格付け会社のフィッチ(Fitch)はつい先日、今後数年間にわたって政府債務の抑制が効果的に実施されなければ、米国は「トリプルA」の信用格付けを失う可能性があると警告を発したばかりだ。
歴史的視点からの分析
政府債務が適正かどうかを調べるひとつの方法が、国内総生産(GDP)、すなわち1年間に国内で産出された付加価値の総額と比較するというものだ。この指標をみると、米国の債務は、コロナ危機以前から急激に増加していた。
GDPに対する負債の割合は、1990年代初頭に50%まで上昇。2008年の世界経済危機を脱した直後に90%に達したあとも、増加の一途をたどった。パンデミック発生の直前、米国の債務は推定でGDPの109%だった。現在はこれをはるかに上回っている上に、GDPが減少するなかで3兆ドル規模の景気刺激策が実施され、さらに追加が検討されている。フィッチの予測では、米国の債務は2021年までにGDPの130%以上に跳ね上がる可能性がある。この指標が40%程度だった1970年代から80年代と比べて、3倍以上に膨れ上がる計算だ。
憂慮すべき事態?
膨大な政府債務は問題に見えるかもしれないが、ほかにも考慮すべき要素は存在する。第一に、現在の金利が非常に低い水準にあることだ。米国政府は現在、1.5%以下の利率で30年間にわたって金を借りることができる。そのため、たとえ債務額が多くても、返済は比較的容易だ。
現在、GDP比の債務は1980年の3倍にのぼるが、当時は10年国債の金利が11%で、今よりも1桁上だった。つまり、債務が多いのは間違いないが、金利が非常に低いために、返済は以前よりはるかに容易になっているのだ。ただし、インフレ率や金利は、多くの人が考えるよりも急速に変化する可能性があることにも留意すべきだろう。

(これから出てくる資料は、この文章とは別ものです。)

-- ==== Sys2Proof/Machine/RunService.lean ====
section
/-! DEFINITION. The commands of the telemetry and the module hardware: one meaning per row of the table. -/

namespace Sys2Proof.Machine

/-- TELEM_SWEEP. R462: Geper sweeps the counters. -/
def execTelemSweep (s : State) : Result :=
s.endsOutside (s.atHub (telemSweep))

/-- SVC_TELEM_SEL. R466: a counter is selected. -/
def execSvcTelemSel (addr : DWord) (s : State) : Result :=
s.endsQuiet (s.atHub (svcTelemSel addr.toNat))

/-- WRAP_WRITE_IGNORED. R465: a wrap register is written. -/
def execWrapWriteIgnored (u : UnitId) (o v : Nat) (s : State) : Result :=
s.endsOutside (s.atHub (fun s => s.atNamed u (wrapWriteIgnored u o v)))

/-- COUNTER_READ_LOW. R456: half of a counter is read. -/
def execCounterReadLow (u : UnitId) (o : Nat) (high : Bool) (who : Fin 4) (s : State) : Result :=
s.endsQuiet (s.atHub (fun s => s.atNamed u (counterReadLow u o high who)))

/-- COOLANT_SAMPLE. R472: the coolant temperatures in steps of 0.25 °C. -/
def execCoolantSample (inlet outlet : Int) (s : State) : Result :=
s.endsQuiet (s.atHub (coolantSample inlet outlet))

/-- LASER_PERMIT_N. R484: the supply connector is seated or unseated. -/
def execLaserPermitN (seated : Bool) (s : State) : Result :=
s.endsOutside (laserPermitN seated s)

/-- PWR_STAT. R480: an SMBus read. -/
def execSmbPwrStat (s : State) : Result :=
s.endsQuiet (smbPwrStat s)

/-- MAIN_V. R480: an SMBus read. -/
def execSmbMainV (s : State) : Result :=
s.endsQuiet (smbMainV s)

/-- MAIN_W. R480: an SMBus read. -/
def execSmbMainW (s : State) : Result :=
s.endsQuiet (smbMainW s)

/-- AUX_V. R480: an SMBus read. -/
def execSmbAuxV (s : State) : Result :=
s.endsQuiet (smbAuxV s)

/-- WAFER_TEMP. R480: an SMBus read. -/
def execSmbWaferTemp (s : State) : Result :=
s.endsQuiet (smbWaferTemp s)

/-- COOL_IN. R480: an SMBus read. -/
def execSmbCoolIn (s : State) : Result :=
s.endsQuiet (smbCoolIn s)

/-- COOL_OUT. R480: an SMBus read. -/
def execSmbCoolOut (s : State) : Result :=
s.endsQuiet (smbCoolOut s)

/-- CAP_W. R480: an SMBus read. -/
def execSmbCapW (s : State) : Result :=
s.endsQuiet (smbCapW s)

/-- FLAGS. R480: an SMBus read. -/
def execSmbFlags (s : State) : Result :=
s.endsQuiet (smbFlags s)

/-- SERIAL. R480: an SMBus read. -/
def execSmbSerial (s : State) : Result :=
s.endsQuiet (smbSerial s)

/-- LAST_OFF. R480: an SMBus read. -/
def execSmbLastOff (s : State) : Result :=
s.endsQuiet (smbLastOff s)

/-- SMB_WAFER_OFF. R480: an SMBus write to WAFER_OFF. -/
def execSmbWaferOff (v : Byte) (pec : Bool) (s : State) : Result :=
s.endsOutside (smbWaferOff v pec s)

/-- ALERT_RESPONSE. R480: a read of the Alert Response Address. -/
def execAlertResponse (s : State) : Result :=
s.endsQuiet (alertResponse s)

/-- BYPASS. R481. -/
def execJtagBypass (s : State) : Result :=
s.endsQuiet (jtagBypass s)

/-- IDCODE. R481. -/
def execJtagIdcode (s : State) : Result :=
s.endsQuiet (jtagIdcode s)

/-- SAMPLE_PRELOAD. R481. -/
def execSamplePreload (cells : List Bool) (s : State) : Result :=
s.endsQuiet (samplePreload cells s)

/-- EXTEST. R481. -/
def execExtest (s : State) : Result :=
s.endsQuiet (extest s)

/-- ALERT_LASTS_100_MS. R368: an alert has lasted 100 ms. -/
def execAlertLasts (a : AlertSrc) (s : State) : Result :=
s.endsOutside (s.atHub (alertLasts a))

/-- OSCILLATOR_PHASE_LOCKED. R336: the oscillator is locked to REFIN. -/
def execOscillatorLocked (ppm : BitVec 16) (s : State) : Result :=
s.endsQuiet (s.atHub (oscillatorLocked ppm))

/-- LOWERING_RAIL_SETTLED. R345: the rail is within 10 mV of the new voltage. -/
def execLoweringSettled (w : LakeIx) (mv : Nat) (s : State) : Result :=
s.endsOutside (loweringSettled w mv s)

/-- BUS_MASTER_ENABLE. R314: Bus Master Enable over a link of `width` and `rate`. -/
def execBusMasterEnable (v : Bool) (width : BitVec 5) (rate : BitVec 3) (s : State) : Result :=
s.endsOutside (s.atHub (busMasterEnable v width.toNat rate.toNat))

/-- PTM_EXCHANGE. R313: a Precision Time Measurement exchange. -/
def execPtmExchange (host : DWord) (s : State) : Result :=
s.endsQuiet (s.atHub (ptmExchange host.toNat))

end Sys2Proof.Machine
end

米国の経済力は、債務への対応において明らかに有利にはたらく。米ドルを事実上の通貨として使用している国は多い。米国には、自国通貨が広く世界で使われており、信用を得ているというアドバンテージがある。米国はドルを刷ることができ、ドルが諸外国から求められるかぎり、他国に比べて金融政策の自由度が高い。もちろん、この状態も時とともに変化する可能性はある。しかし、現段階で米国の経済的地位は、債務管理に役立つだろう。